-- ==== Sys2Proof/Machine/Riscv.lean ====
section
/-!
DEFINITION. Riscv.lean: the control core: RV64IMAC with Zicsr (R317), its address map (R318), the register path (R319),
the memory aperture (R320), traps (R321) and the custom-0 instructions (R202). What the manual takes from RISC-V by name
is PRESUMED (assumption 15).
-/
namespace Sys2Proof.Machine

/-! ### Arithmetic -/

/-- OP and OP-IMM by funct3; `alt` is bit 30 (SUB, SRA). -/
def rvAlu (f3 : Nat) (alt : Bool) (a b : W64) : W64 :=
  match f3 with
  | 0 => if alt then a - b else a + b
  | 1 => a <<< (field b 0 6).toNat
  | 2 => if a.slt b then 1 else 0
  | 3 => if a.ult b then 1 else 0
  | 4 => a ^^^ b
  | 5 => if alt then a.sshiftRight (field b 0 6).toNat else a >>> (field b 0 6).toNat
  | 6 => a ||| b
  | _ => a &&& b

/-- The 32-bit forms of ADD, SUB and the shifts, sign-extended. -/
def rvAluW (f3 : Nat) (alt : Bool) (a b : W64) : W64 :=
  let x : BitVec 32 := field a 0 32
  let y : BitVec 32 := field b 0 32
  let n := (field b 0 5).toNat
  (match f3 with
    | 0 => if alt then x - y else x + y
    | 1 => x <<< n
    | _ => if alt then x.sshiftRight n else x >>> n).signExtend 64

/-- Signed and unsigned division: by zero all ones, the one overflow gives the dividend. -/
def rvDiv {w : Nat} (signed : Bool) (a b : BitVec w) : BitVec w :=
  if b = 0 then BitVec.allOnes w else if signed then a.sdiv b else a.udiv b

/-- The remainder: by zero the dividend. -/
def rvRem {w : Nat} (signed : Bool) (a b : BitVec w) : BitVec w :=
  if b = 0 then a else if signed then a.srem b else a.umod b

/-- The M extension, 64 bits. -/
def rvMul (f3 : Nat) (a b : W64) : W64 :=
  match f3 with
  | 0 => a * b
  | 1 => BitVec.ofInt 64 (a.toInt * b.toInt / 2 ^ 64)
  | 2 => BitVec.ofInt 64 (a.toInt * (b.toNat : Int) / 2 ^ 64)
  | 3 => BitVec.ofNat 64 (a.toNat * b.toNat / 2 ^ 64)
  | 4 => rvDiv true a b
  | 5 => rvDiv false a b
  | 6 => rvRem true a b
  | _ => rvRem false a b

/-- The M extension, 32 bits, sign-extended; none for an unassigned funct3. -/
def rvMulW (f3 : Nat) (a b : W64) : Option W64 :=
  let x : BitVec 32 := field a 0 32
  let y : BitVec 32 := field b 0 32
  match f3 with
  | 0 => some ((x * y).signExtend 64)
  | 4 => some ((rvDiv true x y).signExtend 64)
  | 5 => some ((rvDiv false x y).signExtend 64)
  | 6 => some ((rvRem true x y).signExtend 64)
  | 7 => some ((rvRem false x y).signExtend 64)
  | _ => none

/-- A branch is taken, by funct3; none for an unassigned one. -/
def rvTaken (f3 : Nat) (a b : W64) : Option Bool :=
  match f3 with
  | 0 => some (a == b)
  | 1 => some (a != b)
  | 4 => some (a.slt b)
  | 5 => some (!a.slt b)
  | 6 => some (a.ult b)
  | 7 => some (!a.ult b)
  | _ => none

/-! ### Steps of the core -/

/-- The pc goes to an address, the instruction retired. -/
def jumpTo (a : W64) (s : State) : State := s.onCore fun c => { c with pc := a, minstret := c.minstret + 1 }

/-- A result is written and the instruction retires. -/
def writeBack (rd : BitVec 5) (v : W64) (len : Nat) (s : State) : State := retire len (setX rd v s)

/-- An illegal instruction: cause 2, mtval its bits (R317). -/
def rvIllegal (bits : W64) (s : State) : State := takeException 2 bits s

/-! ### The address map (R318) -/

/-- n bytes at an address lie in the TCM. -/
def inTcm (a : W64) (n : Nat) : Bool := a.toNat + n ≤ tcmSize

/-- An address lies in the register window. -/
def inWindow (a : W64) : Bool := 0x10000000 ≤ a.toNat && a.toNat < 0x11000000

/-- An address lies in the memory aperture. -/
def inAperture (a : W64) : Bool := field a 52 12 == 0x001

/-- The offset in the register window. -/
def windowOff (a : W64) : Nat := a.toNat - 0x10000000

/-- The descriptor address of an aperture address. -/
def apertureAddr (a : W64) : BitVec 52 := field a 0 52

/-- The window entry of an aperture access of one granule (R224, R320). -/
def apertureWindow (s : State) (write : Bool) (a : W64) : Option WinSel :=
  let d := (apertureAddr a).toNat
  winSelect s write d (d + 7)

/-- The physical address of the granule of an aperture access. -/
def aperturePhys (w : WinSel) (a : W64) : BitVec 52 := w.phys ((apertureAddr a).toNat / 64 * 64)

/-- A load through the aperture: refused by its window, code 0x84 and an access fault; without a free core tag the core
stalls; else one request of one granule, and the core stalls until its data returns (R320). -/
def apertureLoad (rd : BitVec 5) (a : W64) (len : Nat) (tag : BitVec 13) (s : State) : State :=
  match apertureWindow s false a with
  | none => takeException 5 a (logAperture s)
  | some w =>
    let p := aperturePhys w a
    if memOn s && tagFree s .load tag && s.mem.req[(memPort p).toFin].isNone then
      (openAtOnce (memPort p).toFin { client := .load, len := 1, paddr := p, tag := tag } s).onCore fun c =>
        { c with apLoad := some (rd, tag), apAddr := a, apLen := len }
    else s

/-- The granule of an aperture store: 8 bytes under their byte enables (R320). -/
def storeGran (a v : W64) : BitVec 577 :=
  let k := a.toNat % 64
  (0 : BitVec 1) ++ (0xFF : BitVec 64).shiftLeft k ++ (v.setWidth 512).shiftLeft (8 * k)

/-- A store through the aperture is posted; the 17th, or one without a free core tag, stalls (R320). -/
def apertureStore (a v : W64) (len : Nat) (tag : BitVec 13) (s : State) : State :=
  match apertureWindow s true a with
  | none => takeException 7 a (logAperture s)
  | some w =>
    let p := aperturePhys w a
    if memOn s && tagFree s .store tag && s.mem.req[(memPort p).toFin].isNone && s.core.posted.length < 16 then
      let s := openAtOnce (memPort p).toFin
        { client := .store, write := true, len := 1, paddr := p, tag := tag, wg := [storeGran a v] } s
      retire len (s.onCore fun c => { c with posted := c.posted ++ [{ aperture := true, tag := tag }] })
    else s

/-- What the register path reads: debug reads of TRF contents that the state refuses read zero (R319, R326). -/
def pathRead (a : W64) (s : State) : W64 :=
  let off := windowOff a
  if subWindow off = 0xE && dbgReadRefused .firmware (localOff off) s then 0 else regRead off s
####
» What is being asked: Going through the data, count each line where the word "client" appears, and state only the total.

» Solution below: 2